Study material below:
-- ==== Sys2Proof/Laws/Report.lean ====
section
/-!
SUPPORT. Sys2Proof/Laws/Report.lean: counters, events and errors change registers, headers, the sessions' event records and
the log, and nothing else.
-/
namespace Sys2Proof.Machine

/-- Only registers, headers, sessions and the error log differ. -/
def Dev.Reports (d d' : Dev) : Prop :=
  ∃ r h s l n, d' = { d with regs := r, hdrs := h, sessions := s, elog := l, elogWr := n }

variable {d e f : Dev}

theorem Dev.Reports.rfl' : d.Reports d := ⟨_, _, _, _, _, rfl⟩

theorem Dev.Reports.trans : d.Reports e → e.Reports f → d.Reports f := by
  rintro ⟨_, _, _, _, _, rfl⟩ ⟨_, _, _, _, _, rfl⟩
  exact ⟨_, _, _, _, _, rfl⟩

theorem Dev.Reports.mem : d.Reports e → e.mem = d.mem := by rintro ⟨_, _, _, _, _, rfl⟩; rfl
theorem Dev.Reports.ecc : d.Reports e → e.ecc = d.ecc := by rintro ⟨_, _, _, _, _, rfl⟩; rfl
theorem Dev.Reports.time : d.Reports e → e.time = d.time := by rintro ⟨_, _, _, _, _, rfl⟩; rfl
theorem Dev.Reports.timeFrac : d.Reports e → e.timeFrac = d.timeFrac := by rintro ⟨_, _, _, _, _, rfl⟩; rfl
theorem Dev.Reports.dies : d.Reports e → e.dies = d.dies := by rintro ⟨_, _, _, _, _, rfl⟩; rfl
theorem Dev.Reports.temps : d.Reports e → e.temps = d.temps := by rintro ⟨_, _, _, _, _, rfl⟩; rfl
theorem Dev.Reports.warned : d.Reports e → e.warned = d.warned := by rintro ⟨_, _, _, _, _, rfl⟩; rfl
theorem Dev.Reports.hots : d.Reports e → e.hots = d.hots := by rintro ⟨_, _, _, _, _, rfl⟩; rfl
theorem Dev.Reports.parts : d.Reports e → e.parts = d.parts := by rintro ⟨_, _, _, _, _, rfl⟩; rfl
theorem Dev.Reports.cores : d.Reports e → e.cores = d.cores := by rintro ⟨_, _, _, _, _, rfl⟩; rfl
theorem Dev.Reports.flights : d.Reports e → e.flights = d.flights := by rintro ⟨_, _, _, _, _, rfl⟩; rfl
theorem Dev.Reports.dmas : d.Reports e → e.dmas = d.dmas := by rintro ⟨_, _, _, _, _, rfl⟩; rfl
theorem Dev.Reports.bgFailed : d.Reports e → e.bgFailed = d.bgFailed := by rintro ⟨_, _, _, _, _, rfl⟩; rfl
theorem Dev.Reports.ddrLaid : d.Reports e → e.ddrLaid = d.ddrLaid := by rintro ⟨_, _, _, _, _, rfl⟩; rfl
theorem Dev.Reports.platens : d.Reports e → e.platens = d.platens := by rintro ⟨_, _, _, _, _, rfl⟩; rfl
theorem Dev.Reports.vc2 : d.Reports e → e.vc2 = d.vc2 := by rintro ⟨_, _, _, _, _, rfl⟩; rfl
theorem Dev.Reports.vc0 : d.Reports e → e.vc0 = d.vc0 := by rintro ⟨_, _, _, _, _, rfl⟩; rfl
theorem Dev.Reports.links : d.Reports e → e.links = d.links := by rintro ⟨_, _, _, _, _, rfl⟩; rfl
theorem Dev.Reports.cows : d.Reports e → e.cows = d.cows := by rintro ⟨_, _, _, _, _, rfl⟩; rfl
theorem Dev.Reports.colls : d.Reports e → e.colls = d.colls := by rintro ⟨_, _, _, _, _, rfl⟩; rfl
theorem Dev.Reports.servo : d.Reports e → e.servo = d.servo := by rintro ⟨_, _, _, _, _, rfl⟩; rfl
theorem Dev.Reports.out : d.Reports e → e.out = d.out := by rintro ⟨_, _, _, _, _, rfl⟩; rfl
theorem Dev.Reports.opens : d.Reports e → e.opens = d.opens := by rintro ⟨_, _, _, _, _, rfl⟩; rfl
theorem Dev.Reports.shakes : d.Reports e → e.shakes = d.shakes := by rintro ⟨_, _, _, _, _, rfl⟩; rfl
theorem Dev.Reports.signQ : d.Reports e → e.signQ = d.signQ := by rintro ⟨_, _, _, _, _, rfl⟩; rfl
theorem Dev.Reports.oldSa : d.Reports e → e.oldSa = d.oldSa := by rintro ⟨_, _, _, _, _, rfl⟩; rfl
theorem Dev.Reports.proofs : d.Reports e → e.proofs = d.proofs := by rintro ⟨_, _, _, _, _, rfl⟩; rfl
theorem Dev.Reports.gens : d.Reports e → e.gens = d.gens := by rintro ⟨_, _, _, _, _, rfl⟩; rfl
theorem Dev.Reports.genNext : d.Reports e → e.genNext = d.genNext := by rintro ⟨_, _, _, _, _, rfl⟩; rfl
theorem Dev.Reports.parents : d.Reports e → e.parents = d.parents := by rintro ⟨_, _, _, _, _, rfl⟩; rfl
theorem Dev.Reports.sinceDrain : d.Reports e → e.sinceDrain = d.sinceDrain := by rintro ⟨_, _, _, _, _, rfl⟩; rfl
theorem Dev.Reports.drainQ : d.Reports e → e.drainQ = d.drainQ := by rintro ⟨_, _, _, _, _, rfl⟩; rfl
theorem Dev.Reports.drain : d.Reports e → e.drain = d.drain := by rintro ⟨_, _, _, _, _, rfl⟩; rfl
theorem Dev.Reports.saveHold : d.Reports e → e.saveHold = d.saveHold := by rintro ⟨_, _, _, _, _, rfl⟩; rfl
theorem Dev.Reports.meters : d.Reports e → e.meters = d.meters := by rintro ⟨_, _, _, _, _, rfl⟩; rfl
theorem Dev.Reports.freeCount : d.Reports e → e.freeCount = d.freeCount := by rintro ⟨_, _, _, _, _, rfl⟩; rfl
theorem Dev.Reports.core (h : d.Reports e) (i : Nat) : e.core i = d.core i := by obtain ⟨_, _, _, _, _, rfl⟩ := h; rfl
theorem Dev.Reports.die (h : d.Reports e) (i : Nat) : e.die i = d.die i := by obtain ⟨_, _, _, _, _, rfl⟩ := h; rfl
theorem Dev.Reports.part (h : d.Reports e) (i : Nat) : e.part i = d.part i := by obtain ⟨_, _, _, _, _, rfl⟩ := h; rfl
theorem Dev.Reports.dma (h : d.Reports e) (i : Nat) : e.dma i = d.dma i := by obtain ⟨_, _, _, _, _, rfl⟩ := h; rfl
theorem Dev.Reports.platen (h : d.Reports e) (i : Nat) : e.platen i = d.platen i := by obtain ⟨_, _, _, _, _, rfl⟩ := h; rfl
theorem Dev.Reports.link (h : d.Reports e) (i : Nat) : e.link i = d.link i := by obtain ⟨_, _, _, _, _, rfl⟩ := h; rfl
theorem Dev.Reports.coll (h : d.Reports e) (i : Nat) : e.coll i = d.coll i := by obtain ⟨_, _, _, _, _, rfl⟩ := h; rfl
theorem Dev.Reports.cow (h : d.Reports e) (i : Nat) : e.cow i = d.cow i := by obtain ⟨_, _, _, _, _, rfl⟩ := h; rfl
theorem Dev.Reports.proof (h : d.Reports e) (i : Nat) : e.proof i = d.proof i := by obtain ⟨_, _, _, _, _, rfl⟩ := h; rfl
theorem Dev.Reports.gen (h : d.Reports e) (i : Nat) : e.gen i = d.gen i := by obtain ⟨_, _, _, _, _, rfl⟩ := h; rfl

theorem reports_setReg (pg off w : Nat) : d.Reports (d.setReg pg off w) := ⟨_, _, _, _, _, rfl⟩
theorem reports_modHdr (pg : Nat) (g : Hdr → Hdr) : d.Reports (d.modHdr pg g) := ⟨_, _, _, _, _, rfl⟩
theorem reports_modSess (i : Nat) (g : Session → Session) : d.Reports (d.modSess i g) := ⟨_, _, _, _, _, rfl⟩
theorem reports_resetRegs (pg off n : Nat) : d.Reports (d.resetRegs pg off n) := ⟨_, _, _, _, _, rfl⟩

theorem reports_setReg64 (pg off v : Nat) : d.Reports (d.setReg64 pg off v) := (reports_setReg _ _ _).trans (reports_setReg _ _ _)

theorem reports_bump (pg off n : Nat) : d.Reports (d.bump pg off n) := by
  unfold Dev.bump; split
  · exact Dev.Reports.rfl'
  · exact reports_setReg _ _ _

theorem reports_bump64 (pg off n : Nat) : d.Reports (d.bump64 pg off n) := by
  unfold Dev.bump64; split
  · exact Dev.Reports.rfl'
  · exact reports_setReg64 _ _ _

theorem reports_bumpHi (pg off n : Nat) : d.Reports (d.bumpHi pg off n) := reports_setReg _ _ _
theorem reports_bumpLo (pg off n : Nat) : d.Reports (d.bumpLo pg off n) := reports_setReg _ _ _

theorem reports_foldl {α : Type} (xs : List α) (g : Dev → α → Dev) (h : ∀ d x, Dev.Reports d (g d x)) : d.Reports (xs.foldl g d) := by
  induction xs generalizing d with
  | nil => exact Dev.Reports.rfl'
  | cons x xs ih => exact (h d x).trans ih

theorem reports_notify (pg : Nat) (w : Word) : d.Reports (d.notify pg w) := by
  unfold Dev.notify
  refine reports_foldl _ _ fun d i => ?_
  dsimp only
  repeat' split
  all_goals first
    | exact Dev.Reports.rfl'
    | exact (reports_modSess _ _).trans (reports_bump _ _ _)

theorem reports_raise (pg b : Nat) : d.Reports (d.raise pg b) := by
  unfold Dev.raise
  dsimp only
  split
  · exact (reports_modHdr _ _).trans (reports_notify _ _)
  · exact reports_modHdr _ _

theorem reports_raiseIf (c : Bool) (pg b : Nat) : d.Reports (d.raiseIf c pg b) := by
  unfold Dev.raiseIf; split
  · exact reports_raise _ _
  · exact Dev.Reports.rfl'

theorem reports_elog (x : List LogEntry) (n : Nat) : d.Reports { d with elog := x, elogWr := n } := ⟨_, _, _, _, _, rfl⟩

theorem reports_setError (pg code i0 i1 : Nat) : d.Reports (d.setError pg code i0 i1) := by
  unfold Dev.setError
  dsimp only
  exact (((reports_modHdr _ _).trans (reports_raiseIf _ _ _)).trans (reports_elog _ _)).trans (reports_raise _ _)

theorem reports_noteUncorr (u : Nat) : d.Reports (d.noteUncorr u) := by
  unfold Dev.noteUncorr
  dsimp only
  repeat' split
  · exact reports_bumpHi _ _ _
  · exact ((reports_bump _ _ _).trans (reports_setReg64 _ _ _)).trans (reports_raise _ _)
  · exact Dev.Reports.rfl'

theorem reports_setErr (x : ErrRec) : d.Reports (d.setErr x) := by
  unfold Dev.setErr
  split
  · exact (reports_noteUncorr _).trans (reports_setError _ _ _ _)
  · exact reports_setError _ _ _ _

theorem reports_imprError (p code : Nat) : d.Reports (d.imprError p code) := reports_setError _ _ _ _
theorem reports_secError (code info : Nat) : d.Reports (d.secError code info) := reports_setError _ _ _ _
theorem reports_partError (code : Nat) (u : Writer) : d.Reports (d.partError code u) := reports_setError _ _ _ _
theorem reports_stallIssue (k : Nat) : d.Reports (d.stallIssue k) := reports_bump _ _ _
theorem reports_proofError (p code unit : Nat) : d.Reports (d.proofError p code unit) := reports_setError _ _ _ _

/-! ### Field by field -/

variable (d : Dev)

@[simp] theorem Dev.bump_mem (pg off n : Nat) : (d.bump pg off n).mem = d.mem := (reports_bump pg off n).mem
@[simp] theorem Dev.bump_ecc (pg off n : Nat) : (d.bump pg off n).ecc = d.ecc := (reports_bump pg off n).ecc
@[simp] theorem Dev.bump_time (pg off n : Nat) : (d.bump pg off n).time = d.time := (reports_bump pg off n).time
@[simp] theorem Dev.bump_timeFrac (pg off n : Nat) : (d.bump pg off n).timeFrac = d.timeFrac := (reports_bump pg off n).timeFrac
@[simp] theorem Dev.bump_dies (pg off n : Nat) : (d.bump pg off n).dies = d.dies := (reports_bump pg off n).dies
@[simp] theorem Dev.bump_temps (pg off n : Nat) : (d.bump pg off n).temps = d.temps := (reports_bump pg off n).temps
@[simp] theorem Dev.bump_warned (pg off n : Nat) : (d.bump pg off n).warned = d.warned := (reports_bump pg off n).warned
@[simp] theorem Dev.bump_hots (pg off n : Nat) : (d.bump pg off n).hots = d.hots := (reports_bump pg off n).hots
@[simp] theorem Dev.bump_parts (pg off n : Nat) : (d.bump pg off n).parts = d.parts := (reports_bump pg off n).parts
@[simp] theorem Dev.bump_cores (pg off n : Nat) : (d.bump pg off n).cores = d.cores := (reports_bump pg off n).cores
@[simp] theorem Dev.bump_flights (pg off n : Nat) : (d.bump pg off n).flights = d.flights := (reports_bump pg off n).flights
@[simp] theorem Dev.bump_dmas (pg off n : Nat) : (d.bump pg off n).dmas = d.dmas := (reports_bump pg off n).dmas
@[simp] theorem Dev.bump_bgFailed (pg off n : Nat) : (d.bump pg off n).bgFailed = d.bgFailed := (reports_bump pg off n).bgFailed
@[simp] theorem Dev.bump_ddrLaid (pg off n : Nat) : (d.bump pg off n).ddrLaid = d.ddrLaid := (reports_bump pg off n).ddrLaid
@[simp] theorem Dev.bump_platens (pg off n : Nat) : (d.bump pg off n).platens = d.platens := (reports_bump pg off n).platens
@[simp] theorem Dev.bump_vc2 (pg off n : Nat) : (d.bump pg off n).vc2 = d.vc2 := (reports_bump pg off n).vc2
@[simp] theorem Dev.bump_vc0 (pg off n : Nat) : (d.bump pg off n).vc0 = d.vc0 := (reports_bump pg off n).vc0
@[simp] theorem Dev.bump_links (pg off n : Nat) : (d.bump pg off n).links = d.links := (reports_bump pg off n).links
@[simp] theorem Dev.bump_cows (pg off n : Nat) : (d.bump pg off n).cows = d.cows := (reports_bump pg off n).cows
@[simp] theorem Dev.bump_colls (pg off n : Nat) : (d.bump pg off n).colls = d.colls := (reports_bump pg off n).colls
@[simp] theorem Dev.bump_servo (pg off n : Nat) : (d.bump pg off n).servo = d.servo := (reports_bump pg off n).servo
@[simp] theorem Dev.bump_out (pg off n : Nat) : (d.bump pg off n).out = d.out := (reports_bump pg off n).out
@[simp] theorem Dev.bump_opens (pg off n : Nat) : (d.bump pg off n).opens = d.opens := (reports_bump pg off n).opens
@[simp] theorem Dev.bump_shakes (pg off n : Nat) : (d.bump pg off n).shakes = d.shakes := (reports_bump pg off n).shakes
@[simp] theorem Dev.bump_signQ (pg off n : Nat) : (d.bump pg off n).signQ = d.signQ := (reports_bump pg off n).signQ
@[simp] theorem Dev.bump_oldSa (pg off n : Nat) : (d.bump pg off n).oldSa = d.oldSa := (reports_bump pg off n).oldSa
@[simp] theorem Dev.bump_proofs (pg off n : Nat) : (d.bump pg off n).proofs = d.proofs := (reports_bump pg off n).proofs
@[simp] theorem Dev.bump_gens (pg off n : Nat) : (d.bump pg off n).gens = d.gens := (reports_bump pg off n).gens
@[simp] theorem Dev.bump_genNext (pg off n : Nat) : (d.bump pg off n).genNext = d.genNext := (reports_bump pg off n).genNext
@[simp] theorem Dev.bump_parents (pg off n : Nat) : (d.bump pg off n).parents = d.parents := (reports_bump pg off n).parents
@[simp] theorem Dev.bump_sinceDrain (pg off n : Nat) : (d.bump pg off n).sinceDrain = d.sinceDrain := (reports_bump pg off n).sinceDrain
@[simp] theorem Dev.bump_drainQ (pg off n : Nat) : (d.bump pg off n).drainQ = d.drainQ := (reports_bump pg off n).drainQ
@[simp] theorem Dev.bump_drain (pg off n : Nat) : (d.bump pg off n).drain = d.drain := (reports_bump pg off n).drain
@[simp] theorem Dev.bump_saveHold (pg off n : Nat) : (d.bump pg off n).saveHold = d.saveHold := (reports_bump pg off n).saveHold
@[simp] theorem Dev.bump_meters (pg off n : Nat) : (d.bump pg off n).meters = d.meters := (reports_bump pg off n).meters
@[simp] theorem Dev.bump_freeCount (pg off n : Nat) : (d.bump pg off n).freeCount = d.freeCount := (reports_bump pg off n).freeCount
@[simp] theorem Dev.core_bump (pg off n : Nat) (i : Nat) : (d.bump pg off n).core i = d.core i := (reports_bump pg off n).core i
@[simp] theorem Dev.die_bump (pg off n : Nat) (i : Nat) : (d.bump pg off n).die i = d.die i := (reports_bump pg off n).die i
@[simp] theorem Dev.part_bump (pg off n : Nat) (i : Nat) : (d.bump pg off n).part i = d.part i := (reports_bump pg off n).part i
@[simp] theorem Dev.dma_bump (pg off n : Nat) (i : Nat) : (d.bump pg off n).dma i = d.dma i := (reports_bump pg off n).dma i
@[simp] theorem Dev.platen_bump (pg off n : Nat) (i : Nat) : (d.bump pg off n).platen i = d.platen i := (reports_bump pg off n).platen i
@[simp] theorem Dev.link_bump (pg off n : Nat) (i : Nat) : (d.bump pg off n).link i = d.link i := (reports_bump pg off n).link i
@[simp] theorem Dev.coll_bump (pg off n : Nat) (i : Nat) : (d.bump pg off n).coll i = d.coll i := (reports_bump pg off n).coll i
@[simp] theorem Dev.cow_bump (pg off n : Nat) (i : Nat) : (d.bump pg off n).cow i = d.cow i := (reports_bump pg off n).cow i
@[simp] theorem Dev.proof_bump (pg off n : Nat) (i : Nat) : (d.bump pg off n).proof i = d.proof i := (reports_bump pg off n).proof i
@[simp] theorem Dev.gen_bump (pg off n : Nat) (i : Nat) : (d.bump pg off n).gen i = d.gen i := (reports_bump pg off n).gen i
End of Study material.
• Exercise brief: Go to the line with "theorem Dev.Reports.signQ : d.Reports" in the entries above and repeat every line from there through the line with "theorem Dev.Reports.proofs : d.Reports", exactly and with no other text.

• Output for this exercise:
theorem Dev.Reports.signQ : d.Reports e → e.signQ = d.signQ := by rintro ⟨_, _, _, _, _, rfl⟩; rfl
theorem Dev.Reports.oldSa : d.Reports e → e.oldSa = d.oldSa := by rintro ⟨_, _, _, _, _, rfl⟩; rfl
theorem Dev.Reports.proofs : d.Reports e → e.proofs = d.proofs := by rintro ⟨_, _, _, _, _, rfl⟩; rfl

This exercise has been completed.